Saved entries:

▼

/-- The word placed by withFetchWord is the one the next step runs: on the port that accepts it as it stands, or as the
worker's next micro-operation (the placing is the model's, notes/assumptions/22.md). -/
def Obligations.PlacedWordRunsNext : Prop :=
  ∀ (s : State) (nbits w : Nat) (i : Instr), decodeTableWord nbits w = some i →
    (i.port ≠ .w → step (s.withFetchWord nbits w) = exec i s) ∧
    (i.port = .w → ∃ rom : List Word, rom[s.seq.upc]? = some (encodeWord i) ∧
      step (s.withFetchWord nbits w) = exec i { s with rom := rom, seq := { s.seq with wstate := .active } })

/-! ### The Sample Queues -/

/-- QueueWrite on any queue: closed, nothing changes; open, the first a = min (k, pv) samples are appended to what the
queue holds, the cursor, count and views move as 40_queue R172 says, and the status is QFULL exactly when a < k. -/
def Obligations.QueueWriteAppendsAcceptedPrefix : Prop :=
  ∀ (α : Type) (free : Nat → α) (view : QueueView) (cap : Nat) (q : Queue α) (data : List α), QueueInv view cap q →
    let r := queueWrite view cap q data
    let a := min data.length q.pv
    (q.isOpen = false → r.status = .closed ∧ r.accepted = 0 ∧ r.queue = q) ∧
    (q.isOpen = true →
      r.accepted = a ∧ r.status = (if a < data.length then .qfull else .ok) ∧
      r.queue.items free cap = q.items free cap ++ data.take a ∧
      (∀ i, i < a → r.queue.buf.read ((q.wr + i) % cap) = data[i]?) ∧
      (∀ k, (∀ i, i < a → (q.wr + i) % cap ≠ k) → r.queue.buf.read k = q.buf.read k) ∧
      r.queue.wr = (q.wr + a) % cap ∧ r.queue.rd = q.rd ∧ r.queue.avail = q.avail + a ∧ r.queue.isOpen = true ∧
      r.queue.pv = q.pv - a ∧ r.queue.cv = (if view = .exact then q.avail + a else q.cv))

/-- QueueRead on any queue: closed, nothing changes; open, the oldest r = min (max, cv) samples are returned and removed,
never more than asked for nor than the queue holds (40_queue R181, R182, R184). -/
def Obligations.QueueReadRemovesOldest : Prop :=
  ∀ (α : Type) (free : Nat → α) (view : QueueView) (cap : Nat) (q : Queue α) (max : Nat), QueueInv view cap q →
    let r := queueRead free view cap q max
    let k := min max q.cv
    (q.isOpen = false → r.status = .closed ∧ r.out = [] ∧ r.queue = q) ∧
    (q.isOpen = true →
      r.status = .ok ∧ r.out = (q.items free cap).take k ∧ r.queue.items free cap = (q.items free cap).drop k ∧
      r.out.length = k ∧ k ≤ max ∧ k ≤ q.avail ∧
      r.queue.buf = q.buf ∧ r.queue.wr = q.wr ∧ r.queue.rd = (q.rd + k) % cap ∧ r.queue.avail = q.avail - k ∧
      r.queue.isOpen = true ∧ r.queue.cv = q.cv - k ∧
      r.queue.pv = (if view = .exact then cap - (q.avail - k) else q.pv))

/-- From the creation of a queue on, whatever writes, reads, openings, closings and steps of Y follow, the samples accepted
are exactly the samples returned followed by the samples still held, in order, and the queue's invariant holds: no sample
is duplicated, reordered, invented or lost (20_memory R113, 40_queue R195). -/
def Obligations.QueueIsFirstInFirstOut : Prop :=
  ∀ (α : Type) (free : Nat → α) (view : QueueView) (cap : Nat) (q : Queue α) (ops : List (QueueOp α)),
    0 < cap → QueueInv view cap q →
    let r := ops.foldl (QueueOp.run free view cap) ⟨q.created cap, [], []⟩
    r.accepted = r.returned ++ r.queue.items free cap ∧ r.queue.avail ≤ cap ∧ QueueInv view cap r.queue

▲

All lines in the records that contain "take" are to be copied and returned.

      r.queue.items free cap = q.items free cap ++ data.take a ∧
      r.status = .ok ∧ r.out = (q.items free cap).take k ∧ r.queue.items free cap = (q.items free cap).drop k ∧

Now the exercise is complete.